I più preoccupati sono certamente quelli di Italiaonline (Iol). L’ex Pagine Gialle, da anni in crisi mentre i propri soci ingrassano di dividendi, il 6 marzo ha annunciato la chiusura della sede di Torino e di altri insediamenti come Pisa e Firenze, annunciando 400 esuberi e 241 «trasferimenti coatti» da Torino a Milano.

Una crisi grave come quella di Embraco ma che ha la sfortuna di arrivare dopo le elezioni. Il marchio che dopo la quasi scomparsa delle Pagine Gialle dalle nostre case ha in portafoglio marchi digitali come Virgilio e Libero, è di proprietà al 58 per cento di Naguib Sawiris, il magnate egiziano ex proprietario di Wind. Lui e i fondi a lui alleati (Gl Europe che ha una quota del 13,9 per cento, e Goldentree col 16, 2 per cento) nell’aprile scorso hanno deliberato un maxi dividendo straordinario da 79 milioni con cui sono rientrati dei 60 milioni spesi nel 2015 per comprarsi Pagine Gialle.

Dopo i tre giorni di sciopero della scorsa settimana, la mobilitazione va avanti con proteste e scioperi. In un primo momento il tavolo al ministero dello sviluppo per affrontare la crisi di Iol era stato convocato per lunedì 16 marzo. Domenica però è arrivata la conferma del rinvio a venerdì 20 marzo: un ritardo che ha fatto infuriare i lavoratori. Una rabbia che si farà sentire nel presidio previsto quel giorno sotto il ministero a cui i sindacati Slc Cgil, Fistel Cisl e Uilcom assicurano di portare moltissimi lavoratori da tutta Italia.

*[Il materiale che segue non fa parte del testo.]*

/-- An instruction with a handler of its own leaves SP, UD and the outputs. -/
theorem exec_noEvent (hfallback : handlerOf i ≠ .fallback) : NoEvent s t := by
  obtain ⟨hsp, -⟩ := (handlerOf i).effect_inert s
  obtain ⟨hfetched, hundef, hud⟩ := (handlerOf i).effect_event s
  rw [decide_eq_false hfallback, Bool.or_false] at hundef hud
  obtain rfl := exec_next h
  exact ⟨hsp, hud, congrArg₂ Outputs.mk hfetched hundef⟩

/-- An instruction that is no jump moves PC past LEN bytes and loads CYCLES into cnt, both read at its opcode byte. -/
theorem exec_scheduled (op : Byte) {len cost : Nat} (hjmp : ∀ a16, i ≠ .jmp a16) (hop : i.opcode = op)
    (hlen : lenOf op = len) (hcost : cyclesOf op = cost) : Scheduled len cost s t := by
  obtain rfl := exec_next h
  subst hop hlen hcost
  exact ⟨nextPc_toNat s hjmp, finishAt_cnt _ _ _⟩

end

/-! ## Stores and pair writes -/

/-- Where memory is as after `MemWrite(a, 1, v)`, `MemRead(a, 1)` is `v`. -/
theorem State.read1_of_mem_eq_write1 {s t : State} {a : Word} {v : Byte} (hwf : s.mem.wf = true)
    (h : t.mem = (s.write1 a v).mem) : t.read1 a = v :=
  (State.read1_congr h a).trans (State.read1_write1_same a v hwf)

/-- Where memory is as after `MemWrite(a, 2, {hi, lo})`, `lo` is at `a` and `hi` at the next address, also where it wraps. -/
theorem State.read1_of_mem_eq_write2 {s t : State} {a : Word} {hi lo : Byte} (hwf : s.mem.wf = true)
    (h : t.mem = (s.write2 a (joinBytes hi lo)).mem) : t.read1 a = lo ∧ t.read1 (a + 1) = hi := by
  have hne : a + 1 ≠ a := by simp
  have hread (b : Word) := (State.read1_congr h b).trans (State.read1_write2 a b _ hwf)
  exact ⟨by rw [hread, if_pos rfl, lowByte_joinBytes], by rw [hread, if_neg hne, if_pos rfl, highByte_joinBytes]⟩

/-- Writing {hi, lo} to HL writes H and L (10_state.md R13). -/
theorem Regs.setPair_hl_joinBytes (r : Regs) (hi lo : Byte) :
    r.setPair .hl (joinBytes hi lo) = { r with h := hi, l := lo } := by
  rw [Regs.setPair, highByte_joinBytes, lowByte_joinBytes]

/-- Writing {hi, lo} to DE writes D and E (10_state.md R13). -/
theorem Regs.setPair_de_joinBytes (r : Regs) (hi lo : Byte) :
    r.setPair .de (joinBytes hi lo) = { r with d := hi, e := lo } := by
  rw [Regs.setPair, highByte_joinBytes, lowByte_joinBytes]

/-- XCHG exchanges H with D and L with E (41_data_transfer.md R80). -/
theorem exec_xchg_regs {s t : State} (h : exec .xchg s = .next t) :
    t.regs = { s.regs with d := s.regs.h, e := s.regs.l, h := s.regs.d, l := s.regs.e } :=
  calc t.regs
    _ = (s.regs.setPair .hl (joinBytes s.regs.d s.regs.e)).setPair .de (joinBytes s.regs.h s.regs.l) := exec_regs h
    _ = _ := by rw [Regs.setPair_hl_joinBytes, Regs.setPair_de_joinBytes]

end Sys2Proof.Machine

/-! ## The statements -/

namespace Sys2Proof.Proofs

open Sys2Proof.Machine

/-- Settles O26: LDA reads back the byte STA stored, and A, the one register written in between, gets it again. -/
theorem storeThenLoadRoundTrip : Obligations.StoreThenLoadRoundTrip := by
  intro s t u a16 v hwf ht hu
  have hread : (t.setReg .a v).read1 a16 = s.regs.a :=
    State.read1_of_mem_eq_write1 hwf (exec_mem ht)
  have hregs : u.regs = s.regs :=
    calc u.regs
      _ = (t.regs.set .a v).set .a ((t.setReg .a v).read1 a16) := exec_regs hu
      _ = (s.regs.set .a v).set .a s.regs.a := by rw [hread, exec_regs ht]; rfl
      _ = s.regs := rfl
  exact ⟨hregs, (exec_f hu).trans (exec_f ht)⟩

/-- Settles O34: the handler is one write, of d8 to the address in HL. -/
theorem mviMStoresImmediate : Obligations.MviMStoresImmediate := by
  intro d8 s hwf
  obtain ⟨t, ht⟩ := exists_exec_eq_next (.mviM d8) s
  have hread : t.read1 (addressM s) = d8 := State.read1_of_mem_eq_write1 hwf (exec_mem ht)
  exact ⟨rfl, t, ht, hread, onlyStoresChangeMemory _ s t hwf ht, exec_regs ht, exec_f ht, exec_noEvent ht nofun,
    exec_scheduled ht 0x36 nofun rfl rfl rfl⟩

/-- Settles O36: the handler is one write, of A to a16. -/
theorem staStoresAccumulator : Obligations.StaStoresAccumulator := by
  intro a16 s hwf
  obtain ⟨t, ht⟩ := exists_exec_eq_next (.sta a16) s
  have hread : t.read1 a16 = s.regs.a := State.read1_of_mem_eq_write1 hwf (exec_mem ht)
  exact ⟨rfl, t, ht, hread, onlyStoresChangeMemory _ s t hwf ht, exec_regs ht, exec_f ht, exec_noEvent ht nofun,
    exec_scheduled ht 0x32 nofun rfl rfl rfl⟩

/-- Settles O38: the handler is one two-byte write, of {H, L} to a16. -/
theorem shldStoresPair : Obligations.ShldStoresPair := by
  intro a16 s hwf
  obtain ⟨t, ht⟩ := exists_exec_eq_next (.shld a16) s
  obtain ⟨hlow, hhigh⟩ : t.read1 a16 = s.regs.l ∧ t.read1 (a16 + 1) = s.regs.h :=
    State.read1_of_mem_eq_write2 hwf (exec_mem ht)
  exact ⟨rfl, t, ht, hlow, hhigh, onlyStoresChangeMemory _ s t hwf ht, exec_regs ht, exec_f ht, exec_noEvent ht nofun,
    exec_scheduled ht 0x22 nofun rfl rfl rfl⟩

/-- Settles O35: the handler is one register write, of the byte at a16 to A. -/
theorem ldaLoadsAccumulator : Obligations.LdaLoadsAccumulator := by
  intro a16 s
  obtain ⟨t, ht⟩ := exists_exec_eq_next (.lda a16) s
  exact ⟨rfl, t, ht, exec_regs ht, exec_f ht, State.read1_congr (exec_mem ht), exec_noEvent ht nofun,
    exec_scheduled ht 0x3A nofun rfl rfl rfl⟩

/-- Settles O37: the handler is one pair write, of the two bytes at a16 to HL. -/
theorem lhldLoadsPair : Obligations.LhldLoadsPair := by
  intro a16 s
  obtain ⟨t, ht⟩ := exists_exec_eq_next (.lhld a16) s
  have hregs : t.regs = { s.regs with l := s.read1 a16, h := s.read1 (a16 + 1) } :=
    (exec_regs ht).trans (Regs.setPair_hl_joinBytes s.regs (s.read1 (a16 + 1)) (s.read1 a16))
  exact ⟨rfl, t, ht, hregs, exec_f ht, State.read1_congr (exec_mem ht), exec_noEvent ht nofun,
    exec_scheduled ht 0x2A nofun rfl rfl rfl⟩

/-- Settles O39: XCHG is an exchange of registers, and the exchange is its own inverse. -/
theorem xchgSwapsPairs : Obligations.XchgSwapsPairs := by
  intro s
  obtain ⟨t, ht⟩ := exists_exec_eq_next .xchg s
  obtain ⟨u, hu⟩ := exists_exec_eq_next .xchg t
  have htwice : u.regs = s.regs := by rw [exec_xchg_regs hu, exec_xchg_regs ht]
  exact ⟨rfl, t, ht, exec_xchg_regs ht, exec_f ht, State.read1_congr (exec_mem ht), exec_noEvent ht nofun,
    exec_scheduled ht 0xEB nofun rfl rfl rfl, u, hu, htwice⟩

end Sys2Proof.Proofs

/-! PROOFS. Arithmetic (42_arithmetic.md R85 to R98): the instructions of the groups ALU-R and ALU-I by operation and operand,
what an instruction that accumulates one ALU result leaves, the results of ADD, ADC, SUB, SBB and DAA, and the statements. -/

/-! ## The accumulator instructions by operation and operand -/

namespace Sys2Proof.Machine

open Sys2Proof.Safety

/-- The instruction of an operation and an operand (30_encoding.md R46, R47). -/
def AluKind.instr : AluKind → Source → Instr
  | .add, .reg r => .addR r
  | .add, .m => .addM
  | .add, .imm d8 => .adi d8
  | .adc, .reg r => .adcR r
  | .adc, .m => .adcM
  | .adc, .imm d8 => .aci d8
  | .sub, .reg r => .subR r
  | .sub, .m => .subM
  | .sub, .imm d8 => .sui d8
  | .sbb, .reg r => .sbbR r
  | .sbb, .m => .sbbM
  | .sbb, .imm d8 => .sbi d8
  | .ana, .reg r => .anaR r
  | .ana, .m => .anaM
  | .ana, .imm d8 => .ani d8
  | .xra, .reg r => .xraR r
  | .xra, .m => .xraM
  | .xra, .imm d8 => .xri d8
  | .ora, .reg r => .oraR r
  | .ora, .m => .oraM
  | .ora, .imm d8 => .ori d8
  | .cmp, .reg r => .cmpR r
  | .cmp, .m => .cmpM
  | .cmp, .imm d8 => .cpi d8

Altre crisi si trascinano da anni e nel mese di marzo avrebbero dovuto avere riunioni dei tavoli di crisi decisive. La più lunga è quella che riguarda l’ex stabilimento Fiat di Termini Imerese. Dopo la lunga favola Di Risio, ora la proprietà è passata alla Blutec, una società da sempre nell’orbita Agnelli che in Sicilia dovrebbe produrre auto elettriche. Ma nell’ultimo tavolo del 20 febbraio i nodi sono venuti al pettine: il ritardo sul piano industriale è imbarazzante così come i conti dei soldi pubblici già utilizzati. Dei 20 milioni di fondi regionali vincolati a precisi investimenti industriali ed erogati nel 2016 da Invitalia nessuna rendicontazione è stata fornita. Ritardi ugualmente gravi sul ritorno al lavoro con ancora 500 operai fuori. Il prossimo tavolo è stato rimandato a dopo le elezioni e non ancora convocato.

È in una situazione molto simile anche la Iia, Industria italiana autobus, l’azienda che ha rilevato un altro stabilimento chiuso da Marchionne – l’Irisbus di Valle Ufita (Avellino) – e la storica Bredamenarini di Bologna. Il 28 febbraio doveva essere «la giornata delle certezze» sul percorso di consolidamento finanziario del gruppo guidato da Stefano Del Rosso. Le commesse di autobus in realtà ci sarebbero, mancano le certezze produttive per garantire il ritorno al lavoro nei due stabilimenti. Anche qui il prossimo tavolo non è stato convocato.

Ma le trattative più importanti rimaste appese all’esito elettorale sono sicuramente Ilva e Alitalia. Per Taranto il M5s ha più volte proposto la chiusura o la riconversione e ora i dirigenti di Arcelor Mittal che da mesi trattano con governo e sindacati per la riapertura del gruppo non possono che essere spaventati dall’esito elettorale. I franco indiani attenderanno certo l’arrivo di un nuovo governo e un nuovo ministro per chiudere – eventualmente – la trattativa. In realtà un primo riposizionamento post elettorale c’è stato e paradossalmente sembra rafforzare Arcelor Mittal. Il sindaco di Taranto Rinaldo Melucci ha abbandonato Michele Emiliano: ha lasciato la sua corrente “Fronte Dem”, ha licenziato l’assessore Franco Sebastio (ex pm che sequestrò l’acciaieria) e ha dichiarato che il ricorso al Tar (ancora in discussione) non è più la scelta «più produttiva».

Quanto ad Alitalia, la profezia di Calenda («Entro le elezioni la vendita») non si è puntalmente avverata. Anche qui sarà il prossimo governo a dover dare indicazioni ai tre commissari per scegliere il pretendente più affidabile fra Lufthansa e la cordata Easy Jet, AirFrance, Delta e Cerberus.